Gegen das Risiko des alltäglichen Todes: Soziomaterielle Einflüsse auf den verwalterischen Umgang mit der kritischen Infrastruktur Stadtgrün
Abstract
Stadtgrün muss im Zuge der Klimawandelanpassung und des Klimaschutzes, insbesondere mit Bezug zur Debatte um nature based solutions, als (mehr als) kritische Infrastruktur angesehen werden. Es ist in Deutschland nicht nur durch Hitze- und Dürreperioden herausgefordert, sondern gleichzeitig kommen Verwaltungsstrukturen als Risikofaktor für sein Überleben hinzu.
Wer sich mit Transformationen im Bereich der Verwaltung beschäftigt, hört oftmals Argumente wie, Transformationsprozesse seien behindert durch renitente Bürger*innen älterer Semester, Stellenabbau innerhalb der Verwaltung bei gleichzeitiger Steigerung der Anzahl an Aufgaben von Ämtern, Ressourcenmangel, hohem Bürokratieaufwand und Ähnlichem. Demgegenüber steht die Verantwortung für den Erhalt, die Pflege und den Ausbau von Stadtgrün, das in der klimaresilienten Stadtgestaltung neue Relevanz erhält. Somit stellen sich die Fragen: Wie schaffen es die Verantwortlichen unter diesen Voraussetzungen, trotzdem für das Grün in der Stadt zu sorgen? Und wie schafft es das Stadtgrün selbst, in die Verwaltung hineinzuwirken?

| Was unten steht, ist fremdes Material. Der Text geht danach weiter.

/-- The Budget Unit's counting keeps the stack sound (R130, R132). -/
theorem State.StackSound.countBudget {s : State} (hs : s.StackSound) : s.countBudget.StackSound := by
  rcases s.countBudget_cases with ⟨h, -⟩ | ⟨c, rest, hstack, -, -, h⟩ | ⟨c, rest, hstack, hr, h1, h⟩ <;> rw [h]
  · exact hs
  · have hc : c.InRange := hs.2.2.1 c (by simp [hstack])
    exact hs.changeTop hstack rfl rfl (hc.expire _) (by simp [Context.expire])
  · have hc : c.InRange := hs.2.2.1 c (by simp [hstack])
    exact hs.changeTop hstack rfl rfl (hc.countDown hr h1) (by simp [hr])

/-- The empty stack is sound (R104). -/
theorem State.StackSound.of_empty {s : State} (h : s.stack = []) : s.StackSound := by
  simp [State.StackSound, h, budgetsNested]

/-- Every move keeps records in range under a sound stack. -/
theorem Move.keeps_stackSound (s t : State) (h : Move s t) (hs : s.SourcesInRange ∧ s.StackSound) :
    t.SourcesInRange ∧ t.StackSound := by
  refine ⟨h.keeps_sourcesInRange s t hs.1, ?_⟩
  obtain ⟨hrange, hs⟩ := hs
  cases h with
  | quiet h => exact hs.congr h.stack
  | clock | agePeriod | setLineCfg | configure | flush => exact hs
  | countAging => exact hs.congr (by rw [State.countAging_eq])
  | sampleLines w => exact hs.congr (State.sampleLines_stack s w)
  | countBudget => exact hs.countBudget
  | arrive r _ => exact hs.congr (by rw [(s.admit_frame r).rest])
  | credits => exact hs.congr (by rw [s.grantCredits_frame.rest])
  | push w hw hg => exact hs.push hrange hw hg
  | drop => exact hs.drop
  | take => exact hs.takeEffect
  | clear => exact .of_empty rfl
  | reset => exact .of_empty rfl

/-- Settles O58: every move keeps the ranges and the soundness of the stack. -/
theorem everyStepKeepsTheStackSound : Obligations.EveryStepKeepsTheStackSound :=
  fun _ _ hrange hs hstep => (step_keeps Move.keeps_stackSound hstep ⟨hrange, hs⟩).2

/-! ### The lines under every move -/

/-- A sample keeps a line in range: the run count stays below the filter count (R47, R48). -/
theorem Line.InRange.sample {l : Line} (h : l.InRange) (b : Bool) : (l.sample b).InRange := by
  obtain ⟨hrun, hfilter, hfilter', -⟩ := h
  unfold Line.sample
  split
  · exact ⟨Nat.zero_le _, hfilter, hfilter', by simp⟩
  next hseeded =>
  have hseeded : l.seeded = true := by simpa using hseeded
  split
  · exact ⟨Nat.zero_le _, hfilter, hfilter', by simp [hseeded]⟩
  split
  · exact ⟨by simp only; omega, hfilter, hfilter', by simp [hseeded]⟩
  · exact ⟨Nat.zero_le _, hfilter, hfilter', by simp [hseeded]⟩

/-- A stored filter count is within 1 to 15 (R50). -/
theorem filterOfByte_range (b : Byte) : 1 ≤ filterOfByte b ∧ filterOfByte b ≤ 15 := by
  have hlt := (b.extractLsb' 4 4).isLt
  unfold filterOfByte
  omega

/-- Line ranges depend on the lines alone. -/
theorem State.LinesInRange.congr {s t : State} (hs : s.LinesInRange) (h : t.lines = s.lines) : t.LinesInRange := by
  unfold State.LinesInRange
  rw [h]
  exact hs

/-- Every move keeps the lines in range. -/
theorem Move.keeps_linesInRange (s t : State) (h : Move s t) (hs : s.LinesInRange) : t.LinesInRange := by
  cases h with
  | quiet h => exact hs.congr h.lines
  | clock | agePeriod | configure | push | drop | flush | clear => exact hs
  | countAging => exact hs.congr (by rw [State.countAging_eq])
  | countBudget => exact hs.congr (by rw [State.countBudget_eq])
  | arrive r _ => exact hs.congr (by rw [(s.admit_frame r).rest])
  | credits => exact hs.congr (by rw [s.grantCredits_frame.rest])
  | take => rcases s.takeEffect_cases with ⟨-, h⟩ | ⟨_, _, _, _, -, -, h⟩ | ⟨_, _, -, -, h⟩ <;> rw [h] <;> exact hs
  | sampleLines w =>
    intro n
    simp only [State.sampleLines_lines, Fin.getElem_fin, Vector.getElem_ofFn]
    exact (hs n).sample _
  | setLineCfg n b =>
    intro k
    simp only [State.setLineCfg_lines, Fin.getElem_fin, Vector.getElem_set]
    split
    · next hk =>
      have hn : k = n := Fin.ext hk.symm
      subst hn
      obtain ⟨hrun, -, -, hunseeded⟩ := hs k
      exact ⟨hrun, (filterOfByte_range b).1, (filterOfByte_range b).2, hunseeded⟩
    · exact hs k
  | reset =>
    have hreset : State.reset.LinesInRange := by decide
    exact hreset.congr rfl

/-! ### The aging count and the CLK count under every move -/

/-- The aging count is sound by the two fields alone. -/
theorem State.AgingSound.congr {s t : State} (hs : s.AgingSound) (hp : t.agePeriod = s.agePeriod) (hc : t.agingCount = s.agingCount) :
    t.AgingSound := by
  unfold State.AgingSound
  rw [hp, hc]
  exact hs

/-- The Aging Unit's counting keeps its count sound: not at 1 it falls by 1, and at 1 it is loaded again (R88). -/
theorem State.AgingSound.countAging {s : State} (hs : s.AgingSound) : s.countAging.AgingSound := by
  obtain ⟨hzero, hle⟩ := hs
  unfold State.countAging
  split
  · next h => exact ⟨hzero, hle⟩
  next hp =>
  split
  · exact ⟨Iff.rfl, le_refl _⟩
  · next h1 =>
    have h0 : s.agingCount ≠ 0 := fun h => hp (hzero.mp h)
    have hne : s.agingCount - 1 ≠ 0 := fun h => h1 (by rw [← sub_eq_zero]; exact h)
    refine ⟨iff_of_false hne hp, ?_⟩
    change (s.agingCount - 1).toNat ≤ s.agePeriod.toNat
    bv_omega

/-- Every move keeps the aging count sound. -/
theorem Move.keeps_agingSound (s t : State) (h : Move s t) (hs : s.AgingSound) : t.AgingSound := by
  cases h with
  | quiet h => exact hs.congr h.agePeriod h.agingCount
  | clock | setLineCfg | configure | push | drop | flush | clear => exact hs
  | agePeriod v => exact ⟨Iff.rfl, le_refl _⟩
  | countAging => exact hs.countAging
  | countBudget => exact hs.congr (by rw [State.countBudget_eq]) (by rw [State.countBudget_eq])
  | arrive r _ => exact hs.congr (by rw [(s.admit_frame r).rest]) (by rw [(s.admit_frame r).rest])
  | credits => exact hs.congr (by rw [s.grantCredits_frame.rest]) (by rw [s.grantCredits_frame.rest])
  | take => rcases s.takeEffect_cases with ⟨-, h⟩ | ⟨_, _, _, _, -, -, h⟩ | ⟨_, _, -, -, h⟩ <;> rw [h] <;> exact hs
  | sampleLines w => exact hs.congr (State.sampleLines_agePeriod s w) (State.sampleLines_agingCount s w)
  | reset => exact ⟨Iff.rfl, le_refl _⟩

/-- The CLK count is sound by the two fields alone. -/
theorem State.ClockSound.congr {s t : State} (hs : s.ClockSound) (hc : t.clkCount = s.clkCount)
    (hd : t.intervalDivider = s.intervalDivider) : t.ClockSound := by
  unfold State.ClockSound
  rw [hc, hd]
  exact hs

/-- Every move keeps the CLK count below the tick period. -/
theorem Move.keeps_clockSound (s t : State) (h : Move s t) (hs : s.ClockSound) : t.ClockSound := by
  cases h with
  | quiet h => exact hs.congr h.clkCount h.intervalDivider
  | clock c d h => exact h
  | agePeriod | setLineCfg | configure | push | drop | flush | clear => exact hs
  | countAging => exact hs.congr (by rw [State.countAging_eq]) (by rw [State.countAging_eq])
  | countBudget => exact hs.congr (by rw [State.countBudget_eq]) (by rw [State.countBudget_eq])
  | arrive r _ => exact hs.congr (by rw [(s.admit_frame r).rest]) (by rw [(s.admit_frame r).rest])
  | credits => exact hs.congr (by rw [s.grantCredits_frame.rest]) (by rw [s.grantCredits_frame.rest])
  | take => rcases s.takeEffect_cases with ⟨-, h⟩ | ⟨_, _, _, _, -, -, h⟩ | ⟨_, _, -, -, h⟩ <;> rw [h] <;> exact hs
  | sampleLines w => exact hs.congr (State.sampleLines_clkCount s w) (State.sampleLines_intervalDivider s w)
  | reset => exact tickPeriod_pos _

/-- Settles O59: every move keeps each of the three counts in range. -/
theorem everyStepKeepsTheCountersInRange : Obligations.EveryStepKeepsTheCountersInRange :=
  fun _ _ hstep => ⟨step_keeps Move.keeps_linesInRange hstep, step_keeps Move.keeps_agingSound hstep,
    step_keeps Move.keeps_clockSound hstep⟩

/-! ### The event latch under every move -/

/-- The latch is sound by its own fields. -/
theorem State.LatchSound.congr {s t : State} (hs : s.LatchSound) (h : t.latch = s.latch) : t.LatchSound := by
  unfold State.LatchSound
  rw [h]
  exact hs

/-- A take leaves the latch sound: a kind with EVENT alone, and a missed count that was in range (R113). -/
theorem State.takeEffect_latchSound {s : State} (hrange : s.SourcesInRange) : s.takeEffect.LatchSound := by
  have hmissed : ∀ i, (s.src i).missed ≤ 255 := fun i => by
    obtain ⟨-, -, -, -, h, -⟩ := hrange i
    exact h
  rcases s.takeEffect_cases with ⟨-, h⟩ | ⟨c, _, _, _, -, -, h⟩ | ⟨c, _, -, -, h⟩ <;> rw [h]
  · simp [State.LatchSound, EventLatch.ofNoContext]
  · simpa [State.LatchSound] using hmissed c.source
  · simpa [State.LatchSound] using hmissed c.source

/-- The reset latch is sound (R102). -/
theorem reset_latchSound : State.reset.LatchSound := by decide

/-- Every move keeps records in range with a sound latch. -/
theorem Move.keeps_latchSound (s t : State) (h : Move s t) (hs : s.SourcesInRange ∧ s.LatchSound) :
    t.SourcesInRange ∧ t.LatchSound := by
  refine ⟨h.keeps_sourcesInRange s t hs.1, ?_⟩
  obtain ⟨hrange, hs⟩ := hs
  cases h with
  | quiet h => exact hs.congr h.latch
  | clock | agePeriod | setLineCfg | configure | push | drop | flush => exact hs
  | countAging => exact hs.congr (by rw [State.countAging_eq])
  | countBudget => exact hs.congr (by rw [State.countBudget_eq])
  | arrive r _ => exact hs.congr (by rw [(s.admit_frame r).rest])
  | credits => exact hs.congr (by rw [s.grantCredits_frame.rest])
  | sampleLines w => exact hs.congr (State.sampleLines_latch s w)
  | take => exact State.takeEffect_latchSound hrange
  | clear => exact reset_latchSound.congr rfl
  | reset => exact reset_latchSound

/-- Settles O60: every move keeps the ranges and the soundness of the latch. -/
theorem everyStepKeepsTheLatchSound : Obligations.EveryStepKeepsTheLatchSound :=
  fun _ _ hrange hs hstep => (step_keeps Move.keeps_latchSound hstep ⟨hrange, hs⟩).2

/-! ### The reset state -/

/-- Settles O54: the reset values lie within every range. -/
theorem resetMeetsEveryRange : Obligations.ResetMeetsEveryRange :=
  ⟨reset_sourcesInRange, reset_poolBalanced, reset_creditsCleared, .of_empty rfl, by decide, ⟨Iff.rfl, le_refl _⟩,
    tickPeriod_pos _, reset_latchSound⟩

end Sys2Proof.Machine
end

section
/-! The queue of commands, the RESET_N pin and the bus pins (08, sections 1 and 4): what a step takes, what a low RESET_N ignores, the bytes after
reset and the cycles of the pins, with their statements. -/

namespace Sys2Proof.Machine

/-! ### The step -/

/-- Settles O1: a step on a non-empty queue is its front command. -/
theorem stepTakesTheFrontCommand : Obligations.StepTakesTheFrontCommand := by
  intro s c rest hq
  simp only [step, hq]

/-! ### RESET_N low -/

/-- With RESET_N low a command that drives nothing has no effect (R150). -/
theorem unlessReset_low {s : State} (h : s.resetLow = true) (f : State → State) : unlessReset s f = s.undriven := by
  simp [unlessReset, h]

/-- With RESET_N low a reading cycle has no effect (R150). -/
theorem readUnlessReset_low {s : State} (h : s.resetLow = true) (f : State → Byte × State) : readUnlessReset s f = s.undriven := by
  simp [readUnlessReset, h]

/-- While RESET_N is low no tick comes (R66, R150). -/
theorem State.not_ticking_of_low {s : State} (h : s.resetLow = true) : s.ticking = false := by
  simp [State.ticking, h]

/-- With RESET_N low every command but the two of the pin has no effect (R150). -/
theorem exec_of_low {s : State} (h : s.resetLow = true) (c : Instr) (hlow : c ≠ .resetNLow) (hrel : c ≠ .resetNRelease) :
    exec c s = .next s.undriven := by
  have htick := State.not_ticking_of_low h
  induction c using Instr.byCycle with
  | resetNLow => exact absurd rfl hlow
  | resetNRelease => exact absurd rfl hrel
  | tick w => simp [exec, execTick, htick]
  | timerExpiry n => simp [exec, execTimerExpiry, htick]
  | agingExpiry => simp [exec, execAgingExpiry, htick]
  | budgetExpiry => simp [exec, execBudgetExpiry, htick]
  | grant => rw [exec_grant, readUnlessReset_low h]
  | acknowledgeCycle cs a => rw [exec_acknowledgeCycle_eq_grant, exec_grant, readUnlessReset_low h]
  | take => rw [exec_take, readUnlessReset_low h]
  | lowByteRead v => simp only [exec, execLowByteRead, readUnlessReset_low h]
  | write r b => rw [exec_writeCommand, unlessReset_low h]
  | registerWrite r b => rw [exec_registerWrite, unlessReset_low h]

/-- No bus cycle is a command of the RESET_N pin (R141). -/
theorem Cycle.command_ne_reset {y : Cycle} {c : Instr} (h : y.command = some c) : c ≠ .resetNLow ∧ c ≠ .resetNRelease := by
  cases y with
  | read r => cases r <;> simp [Cycle.command, Reg.readCommand] at h <;> simp [← h]
  | write r b => cases r <;> simp [Cycle.command, Reg.writeCommand] at h <;> simp [← h]
  | acknowledge cs a => simp [Cycle.command] at h; simp [← h]
  | noCycle => simp [Cycle.command] at h

/-- With RESET_N low no bus cycle has an effect (R150). -/
theorem State.busCycle_of_low {s : State} (h : s.resetLow = true) (y : Cycle) : s.busCycle y = .next s.undriven := by
  cases hc : y.command with
  | some c =>
    obtain ⟨hlow, hrel⟩ := Cycle.command_ne_reset hc
    rw [State.busCycle_of_command hc, exec_of_low h c hlow hrel]
  | none =>
    rcases State.busCycle_of_no_command hc s with ⟨r, -, hread⟩ | ⟨-, hnone⟩
    · rw [hread, State.readCycle, readUnlessReset_low h]
    · exact hnone

/-- Settles O4: every command and every cycle runs in a wrapper that looks at RESET_N first. -/
theorem lowResetIgnoresEveryOtherCommand : Obligations.LowResetIgnoresEveryOtherCommand := by
  intro c p s hlow
  refine ⟨fun hc hc' => exec_of_low hlow c hc hc', State.busCycle_of_low hlow _, ?_, ?_⟩
  · simp [State.reqAsserted, hlow]
  · simp [State.alertAsserted, hlow]

/-! ### The edges of RESET_N -/

/-- With no flag set ALERT_N is released (R137). -/
theorem State.alertAsserted_of_flags_off {s : State} (h : s.flags = AlertBits.off) : s.alertAsserted = false := by
  simp [State.alertAsserted, AlertBits.anyEnabled, h, AlertBits.off]

/-- While every queue is empty there is no winner, so REQ_N is released (R32, R96). -/
theorem State.reqAsserted_of_queues_empty {s : State} (h : ∀ i, (s.src i).queue = []) : s.reqAsserted = false := by
  have hnone : s.winner = none := by
    rw [State.winner_eq_none_iff]
    intro i
    by_contra he
    exact (State.eligible_iff.mp (Bool.not_eq_false _ ▸ he)).2.1 (h i)
  simp [State.reqAsserted, State.grantCondition, hnone]

/-- After reset every queue is empty (R22). -/
theorem reset_queue (i : Fin 24) : (State.reset.src i).queue = [] := by
  revert i; decide

/-- Settles O5: both edges leave the reset values, in which no flag is set and no source is eligible. -/
theorem resetPinEdges : Obligations.ResetPinEdges := by
  intro s
  refine ⟨⟨_, rfl, rfl, ?_, ?_⟩, fun hlow => ⟨s.hardwareReset, ?_, rfl, ?_, ?_⟩, fun hhigh => ?_⟩
  · exact State.reqAsserted_of_queues_empty reset_queue
  · exact State.alertAsserted_of_flags_off rfl
  · simp only [exec, execResetNRelease, hlow, if_true]
  · exact State.reqAsserted_of_queues_empty reset_queue
  · exact State.alertAsserted_of_flags_off rfl
  · have hrel : exec .resetNRelease s = .next (if s.resetLow then s.hardwareReset else s.undriven) := rfl
    rw [hrel, if_neg (by simp [hhigh])]
    rfl

/-! ### The bytes after reset -/

/-- After reset every view's latch holds 00h (R150). -/
theorem reset_latched (v : View) : State.reset.latched v = 0 := by
  cases v <;> decide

Der Beitrag erläutert anhand ethnografischer Beispiele, wie Hitze u.a. über erhöhten Pflegeaufwand von sterbendem Stadtgrün Eingang in verwalterische Prozesse findet. Am Beispiel des Kasseler Stadtgrüns in den Hitzesommern 2018/19 wird das Zusammenwirken soziomaterieller Elemente in urbanen Transformationsprozessen gezeigt.
Nicht nur durch erhöhte Pflegekosten (induziert durch Extremwetterlagen), sondern auch durch die Anregung zu neuen, teils experimentellen, natürlichtechnischen Verflechtungen (z.B. automatisierte Bewässerungssysteme) sowie durch körperliche Aspekte wie spürbare Kühlung (z.B. in Frischluftschneisen) finden Hitze und Dürre Eingang in verwalterische Prozesse.
Das sichtbar sterbende Stadtgrün lässt die Verwaltung diese Extreme als Probleme verstehen, auf die sie einerseits reagiert, entlang denen sich andererseits aber auch neue Umgangsformen und Verflechtungen von Stadtgrün und Stadtverwaltung entfalten. Die Diskussion um die materielle Dimension von Stadtgrün ergänzt damit Lebensstil-Fragen und Debatten um historisch gewachsene Natur-Narrative oder Landschaftsästhetiken um eine weitere, konkret alltagspraktische Perspektive auf verwalterischer Ebene.